▶ **Work instruction**
Which lines below fall between the one containing "0x10 => some ⟨true, true, true, false⟩" and the one containing "0x2a => some ⟨true, true, true, false⟩"? Repeat them exactly, counting both of those lines, and add nothing else.

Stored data
──────────

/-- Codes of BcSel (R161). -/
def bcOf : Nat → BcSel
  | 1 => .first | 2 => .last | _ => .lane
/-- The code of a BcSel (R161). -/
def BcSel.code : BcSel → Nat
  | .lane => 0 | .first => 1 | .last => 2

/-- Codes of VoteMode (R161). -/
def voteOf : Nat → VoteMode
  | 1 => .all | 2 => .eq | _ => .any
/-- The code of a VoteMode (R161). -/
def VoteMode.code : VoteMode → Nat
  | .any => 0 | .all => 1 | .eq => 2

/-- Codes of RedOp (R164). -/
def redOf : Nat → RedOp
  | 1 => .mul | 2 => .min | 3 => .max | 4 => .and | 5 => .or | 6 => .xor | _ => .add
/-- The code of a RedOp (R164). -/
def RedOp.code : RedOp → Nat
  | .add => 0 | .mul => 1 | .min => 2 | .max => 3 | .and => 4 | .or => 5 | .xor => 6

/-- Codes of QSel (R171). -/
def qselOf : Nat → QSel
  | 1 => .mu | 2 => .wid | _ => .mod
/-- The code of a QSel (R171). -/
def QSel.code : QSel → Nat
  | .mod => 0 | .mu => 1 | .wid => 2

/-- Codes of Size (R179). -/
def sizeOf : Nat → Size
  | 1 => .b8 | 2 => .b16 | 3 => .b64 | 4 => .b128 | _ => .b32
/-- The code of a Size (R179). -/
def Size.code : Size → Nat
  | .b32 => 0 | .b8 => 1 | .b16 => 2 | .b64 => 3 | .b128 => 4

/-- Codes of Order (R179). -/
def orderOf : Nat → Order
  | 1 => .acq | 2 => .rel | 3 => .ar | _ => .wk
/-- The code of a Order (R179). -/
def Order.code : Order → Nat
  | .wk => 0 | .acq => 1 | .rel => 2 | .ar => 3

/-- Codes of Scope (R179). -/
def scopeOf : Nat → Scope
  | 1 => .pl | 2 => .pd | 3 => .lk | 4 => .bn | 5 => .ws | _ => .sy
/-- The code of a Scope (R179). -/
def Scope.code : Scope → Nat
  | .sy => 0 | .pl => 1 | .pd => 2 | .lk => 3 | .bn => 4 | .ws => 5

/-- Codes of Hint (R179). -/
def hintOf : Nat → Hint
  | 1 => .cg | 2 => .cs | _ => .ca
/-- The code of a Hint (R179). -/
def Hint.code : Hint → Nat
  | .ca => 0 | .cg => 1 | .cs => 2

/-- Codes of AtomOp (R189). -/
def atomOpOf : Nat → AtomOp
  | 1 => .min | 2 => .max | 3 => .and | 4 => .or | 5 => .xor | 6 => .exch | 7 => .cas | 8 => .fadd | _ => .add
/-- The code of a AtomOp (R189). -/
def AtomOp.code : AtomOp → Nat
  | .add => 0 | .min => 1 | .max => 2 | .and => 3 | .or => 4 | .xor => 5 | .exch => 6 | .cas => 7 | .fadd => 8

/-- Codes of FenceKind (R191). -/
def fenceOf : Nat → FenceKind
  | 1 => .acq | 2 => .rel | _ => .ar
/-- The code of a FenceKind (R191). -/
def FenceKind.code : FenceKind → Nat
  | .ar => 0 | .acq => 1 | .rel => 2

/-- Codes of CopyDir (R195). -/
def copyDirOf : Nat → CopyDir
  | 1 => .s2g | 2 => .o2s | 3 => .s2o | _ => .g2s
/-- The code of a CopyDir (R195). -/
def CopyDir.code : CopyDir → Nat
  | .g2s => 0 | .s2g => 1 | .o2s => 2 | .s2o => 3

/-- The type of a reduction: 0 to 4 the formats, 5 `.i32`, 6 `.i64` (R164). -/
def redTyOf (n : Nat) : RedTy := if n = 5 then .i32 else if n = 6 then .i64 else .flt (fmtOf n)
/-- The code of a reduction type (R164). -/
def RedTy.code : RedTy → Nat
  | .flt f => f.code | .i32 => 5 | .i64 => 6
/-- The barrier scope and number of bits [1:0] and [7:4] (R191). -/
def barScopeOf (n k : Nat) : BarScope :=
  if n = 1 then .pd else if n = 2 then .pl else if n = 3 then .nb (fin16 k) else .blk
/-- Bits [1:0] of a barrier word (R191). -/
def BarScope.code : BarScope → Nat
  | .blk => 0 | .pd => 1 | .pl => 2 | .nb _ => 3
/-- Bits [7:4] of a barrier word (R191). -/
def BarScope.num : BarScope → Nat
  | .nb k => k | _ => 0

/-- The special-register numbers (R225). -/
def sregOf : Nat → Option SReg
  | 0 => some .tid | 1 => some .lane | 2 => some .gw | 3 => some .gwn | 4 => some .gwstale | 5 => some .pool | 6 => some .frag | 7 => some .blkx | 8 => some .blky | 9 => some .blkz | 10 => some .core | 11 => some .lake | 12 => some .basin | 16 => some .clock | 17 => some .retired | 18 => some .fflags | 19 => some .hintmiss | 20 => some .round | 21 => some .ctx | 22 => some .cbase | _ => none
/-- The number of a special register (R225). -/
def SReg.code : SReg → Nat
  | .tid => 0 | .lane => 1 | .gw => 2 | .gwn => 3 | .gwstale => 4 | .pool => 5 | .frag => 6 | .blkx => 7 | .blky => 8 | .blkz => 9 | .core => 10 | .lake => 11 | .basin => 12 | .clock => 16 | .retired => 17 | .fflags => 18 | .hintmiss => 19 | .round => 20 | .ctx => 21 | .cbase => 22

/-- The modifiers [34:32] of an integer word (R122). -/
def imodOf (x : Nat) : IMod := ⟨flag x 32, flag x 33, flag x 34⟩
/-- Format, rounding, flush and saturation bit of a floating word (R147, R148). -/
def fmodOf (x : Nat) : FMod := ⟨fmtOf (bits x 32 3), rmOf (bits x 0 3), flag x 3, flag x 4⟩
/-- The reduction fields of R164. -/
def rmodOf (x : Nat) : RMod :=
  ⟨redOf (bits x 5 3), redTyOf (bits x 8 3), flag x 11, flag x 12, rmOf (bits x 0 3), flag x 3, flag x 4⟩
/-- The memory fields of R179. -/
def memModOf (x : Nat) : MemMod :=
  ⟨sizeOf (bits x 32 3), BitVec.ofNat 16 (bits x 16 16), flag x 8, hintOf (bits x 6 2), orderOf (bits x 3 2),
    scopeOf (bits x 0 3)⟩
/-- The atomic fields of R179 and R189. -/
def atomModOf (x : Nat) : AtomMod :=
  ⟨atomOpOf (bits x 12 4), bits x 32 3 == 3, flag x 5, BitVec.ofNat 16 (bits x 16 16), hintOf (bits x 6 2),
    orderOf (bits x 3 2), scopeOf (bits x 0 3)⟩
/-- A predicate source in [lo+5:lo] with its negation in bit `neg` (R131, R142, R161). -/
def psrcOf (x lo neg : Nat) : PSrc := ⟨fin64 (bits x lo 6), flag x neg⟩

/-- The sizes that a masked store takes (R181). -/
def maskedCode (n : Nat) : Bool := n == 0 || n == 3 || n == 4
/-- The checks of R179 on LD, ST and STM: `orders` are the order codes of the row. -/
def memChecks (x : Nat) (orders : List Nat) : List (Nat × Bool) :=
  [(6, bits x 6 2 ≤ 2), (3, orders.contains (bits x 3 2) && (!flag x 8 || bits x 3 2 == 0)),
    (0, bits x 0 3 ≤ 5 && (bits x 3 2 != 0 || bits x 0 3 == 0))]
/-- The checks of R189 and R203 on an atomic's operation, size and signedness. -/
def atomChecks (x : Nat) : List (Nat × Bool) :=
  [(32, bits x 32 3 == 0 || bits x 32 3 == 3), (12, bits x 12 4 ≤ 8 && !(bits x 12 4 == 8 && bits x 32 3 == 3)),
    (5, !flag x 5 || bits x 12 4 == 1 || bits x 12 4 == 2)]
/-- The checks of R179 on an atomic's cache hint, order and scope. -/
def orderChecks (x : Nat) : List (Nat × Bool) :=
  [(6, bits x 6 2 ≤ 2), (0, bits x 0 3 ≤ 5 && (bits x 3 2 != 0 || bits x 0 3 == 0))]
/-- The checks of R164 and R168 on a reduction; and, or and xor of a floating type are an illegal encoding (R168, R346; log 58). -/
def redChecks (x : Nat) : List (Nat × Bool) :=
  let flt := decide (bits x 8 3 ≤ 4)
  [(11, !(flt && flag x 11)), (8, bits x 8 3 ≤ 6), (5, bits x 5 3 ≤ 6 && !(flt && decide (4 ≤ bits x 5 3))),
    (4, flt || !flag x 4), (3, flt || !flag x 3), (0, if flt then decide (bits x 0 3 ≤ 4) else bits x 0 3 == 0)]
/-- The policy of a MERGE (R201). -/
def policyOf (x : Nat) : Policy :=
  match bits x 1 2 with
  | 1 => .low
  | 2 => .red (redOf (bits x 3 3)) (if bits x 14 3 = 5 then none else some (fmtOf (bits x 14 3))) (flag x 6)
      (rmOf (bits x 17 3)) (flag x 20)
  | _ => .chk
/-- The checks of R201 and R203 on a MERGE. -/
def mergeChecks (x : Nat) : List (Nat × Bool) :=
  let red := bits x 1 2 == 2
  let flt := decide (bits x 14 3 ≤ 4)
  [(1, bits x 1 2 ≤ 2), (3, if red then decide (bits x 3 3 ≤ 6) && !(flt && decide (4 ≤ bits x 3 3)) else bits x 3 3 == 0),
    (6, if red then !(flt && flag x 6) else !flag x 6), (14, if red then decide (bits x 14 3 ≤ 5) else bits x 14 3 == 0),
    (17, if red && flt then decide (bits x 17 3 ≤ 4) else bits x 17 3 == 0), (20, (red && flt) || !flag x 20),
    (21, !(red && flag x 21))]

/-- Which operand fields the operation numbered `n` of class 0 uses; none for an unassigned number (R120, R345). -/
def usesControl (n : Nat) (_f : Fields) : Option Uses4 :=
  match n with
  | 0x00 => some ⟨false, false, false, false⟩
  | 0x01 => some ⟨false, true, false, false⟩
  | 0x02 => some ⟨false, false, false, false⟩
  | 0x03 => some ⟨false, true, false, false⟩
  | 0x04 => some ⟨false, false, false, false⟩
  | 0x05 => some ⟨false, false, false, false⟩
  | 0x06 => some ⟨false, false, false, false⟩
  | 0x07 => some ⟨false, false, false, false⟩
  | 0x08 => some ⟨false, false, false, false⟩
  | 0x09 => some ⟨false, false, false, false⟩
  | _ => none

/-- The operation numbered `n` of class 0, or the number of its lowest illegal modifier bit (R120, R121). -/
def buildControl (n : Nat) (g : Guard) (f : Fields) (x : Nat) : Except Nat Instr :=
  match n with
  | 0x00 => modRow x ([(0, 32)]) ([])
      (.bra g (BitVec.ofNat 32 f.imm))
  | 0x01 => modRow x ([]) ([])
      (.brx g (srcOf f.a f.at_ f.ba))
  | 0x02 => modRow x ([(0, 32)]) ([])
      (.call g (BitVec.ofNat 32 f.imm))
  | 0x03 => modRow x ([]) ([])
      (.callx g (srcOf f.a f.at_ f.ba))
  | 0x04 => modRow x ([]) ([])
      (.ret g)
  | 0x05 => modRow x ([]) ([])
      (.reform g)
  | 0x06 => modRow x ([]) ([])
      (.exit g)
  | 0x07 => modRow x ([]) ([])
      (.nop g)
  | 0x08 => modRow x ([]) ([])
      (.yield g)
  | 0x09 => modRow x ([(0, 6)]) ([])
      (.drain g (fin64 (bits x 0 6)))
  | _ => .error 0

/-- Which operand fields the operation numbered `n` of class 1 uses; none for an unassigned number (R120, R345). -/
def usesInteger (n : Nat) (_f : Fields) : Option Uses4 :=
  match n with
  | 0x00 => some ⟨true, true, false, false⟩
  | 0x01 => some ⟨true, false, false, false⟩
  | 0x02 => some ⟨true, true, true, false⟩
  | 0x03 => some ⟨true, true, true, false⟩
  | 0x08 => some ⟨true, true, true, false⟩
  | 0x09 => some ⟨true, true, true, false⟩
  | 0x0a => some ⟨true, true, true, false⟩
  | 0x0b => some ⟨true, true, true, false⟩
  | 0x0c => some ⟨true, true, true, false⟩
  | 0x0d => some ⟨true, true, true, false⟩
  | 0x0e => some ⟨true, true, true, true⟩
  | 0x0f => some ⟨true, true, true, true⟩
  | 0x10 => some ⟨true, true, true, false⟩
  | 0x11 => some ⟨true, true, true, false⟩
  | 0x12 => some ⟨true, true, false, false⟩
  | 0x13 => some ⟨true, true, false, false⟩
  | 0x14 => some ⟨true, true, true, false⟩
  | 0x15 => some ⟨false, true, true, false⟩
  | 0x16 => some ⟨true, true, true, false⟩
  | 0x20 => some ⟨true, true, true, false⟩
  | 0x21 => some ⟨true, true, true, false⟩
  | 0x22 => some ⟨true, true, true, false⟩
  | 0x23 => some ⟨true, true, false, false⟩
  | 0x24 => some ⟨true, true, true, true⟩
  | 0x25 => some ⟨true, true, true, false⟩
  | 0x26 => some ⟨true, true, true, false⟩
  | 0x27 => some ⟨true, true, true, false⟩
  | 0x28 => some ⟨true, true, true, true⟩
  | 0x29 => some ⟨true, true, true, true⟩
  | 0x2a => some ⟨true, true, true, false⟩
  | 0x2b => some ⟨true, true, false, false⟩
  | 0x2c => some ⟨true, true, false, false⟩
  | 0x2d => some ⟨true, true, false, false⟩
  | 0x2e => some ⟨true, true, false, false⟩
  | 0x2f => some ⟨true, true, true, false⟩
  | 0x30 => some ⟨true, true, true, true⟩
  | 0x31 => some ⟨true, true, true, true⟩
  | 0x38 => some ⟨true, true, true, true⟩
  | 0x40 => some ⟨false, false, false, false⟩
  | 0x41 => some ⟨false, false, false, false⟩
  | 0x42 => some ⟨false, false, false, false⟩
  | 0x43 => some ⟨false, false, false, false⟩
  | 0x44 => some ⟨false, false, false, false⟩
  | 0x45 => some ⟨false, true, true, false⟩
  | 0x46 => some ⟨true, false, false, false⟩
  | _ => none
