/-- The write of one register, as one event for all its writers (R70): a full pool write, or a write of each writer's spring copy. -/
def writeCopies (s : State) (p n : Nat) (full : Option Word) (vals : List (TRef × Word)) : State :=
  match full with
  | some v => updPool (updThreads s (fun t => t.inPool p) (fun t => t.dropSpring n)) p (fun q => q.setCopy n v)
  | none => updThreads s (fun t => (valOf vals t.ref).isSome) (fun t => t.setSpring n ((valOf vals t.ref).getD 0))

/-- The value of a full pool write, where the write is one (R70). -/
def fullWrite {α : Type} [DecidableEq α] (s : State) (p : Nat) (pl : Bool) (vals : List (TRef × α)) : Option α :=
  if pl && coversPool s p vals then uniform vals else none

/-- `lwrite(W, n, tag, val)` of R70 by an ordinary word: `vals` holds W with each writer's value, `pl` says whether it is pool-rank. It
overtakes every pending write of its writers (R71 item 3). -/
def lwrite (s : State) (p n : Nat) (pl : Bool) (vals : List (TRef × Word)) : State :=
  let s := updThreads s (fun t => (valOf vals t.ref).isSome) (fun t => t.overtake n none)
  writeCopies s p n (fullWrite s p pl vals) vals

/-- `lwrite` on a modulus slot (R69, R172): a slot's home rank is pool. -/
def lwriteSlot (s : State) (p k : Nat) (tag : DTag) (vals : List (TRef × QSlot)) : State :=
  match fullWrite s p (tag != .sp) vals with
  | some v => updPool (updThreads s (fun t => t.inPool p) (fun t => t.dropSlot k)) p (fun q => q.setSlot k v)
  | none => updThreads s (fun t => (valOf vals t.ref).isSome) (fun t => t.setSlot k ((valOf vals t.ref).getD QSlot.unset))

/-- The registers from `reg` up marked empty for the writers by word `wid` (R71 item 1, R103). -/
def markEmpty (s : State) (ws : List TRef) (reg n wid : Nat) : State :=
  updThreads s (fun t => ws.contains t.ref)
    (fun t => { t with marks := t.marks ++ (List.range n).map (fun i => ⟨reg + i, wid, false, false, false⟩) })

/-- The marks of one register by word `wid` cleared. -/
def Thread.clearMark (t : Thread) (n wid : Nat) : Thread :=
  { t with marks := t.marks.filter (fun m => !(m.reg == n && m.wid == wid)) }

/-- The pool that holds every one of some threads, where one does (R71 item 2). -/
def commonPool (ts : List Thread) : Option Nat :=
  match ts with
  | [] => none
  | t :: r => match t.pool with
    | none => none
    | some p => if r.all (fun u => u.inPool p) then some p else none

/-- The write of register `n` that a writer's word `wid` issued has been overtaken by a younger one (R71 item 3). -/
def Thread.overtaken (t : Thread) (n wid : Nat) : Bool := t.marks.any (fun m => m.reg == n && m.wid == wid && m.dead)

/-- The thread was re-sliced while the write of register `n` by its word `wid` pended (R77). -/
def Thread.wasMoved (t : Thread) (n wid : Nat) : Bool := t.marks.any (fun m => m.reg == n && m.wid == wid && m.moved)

──────────

▶ **Output below**
  | 0x10 => some ⟨true, true, true, false⟩
  | 0x11 => some ⟨true, true, true, false⟩
  | 0x12 => some ⟨true, true, false, false⟩
  | 0x13 => some ⟨true, true, false, false⟩
  | 0x14 => some ⟨true, true, true, false⟩
  | 0x15 => some ⟨false, true, true, false⟩
  | 0x16 => some ⟨true, true, true, false⟩
  | 0x20 => some ⟨true, true, true, false⟩
  | 0x21 => some ⟨true, true, true, false⟩
  | 0x22 => some ⟨true, true, true, false⟩
  | 0x23 => some ⟨true, true, false, false⟩
  | 0x24 => some ⟨true, true, true, true⟩
  | 0x25 => some ⟨true, true, true, false⟩
  | 0x26 => some ⟨true, true, true, false⟩
  | 0x27 => some ⟨true, true, true, false⟩
  | 0x28 => some ⟨true, true, true, true⟩
  | 0x29 => some ⟨true, true, true, true⟩
  | 0x2a => some ⟨true, true, true, false⟩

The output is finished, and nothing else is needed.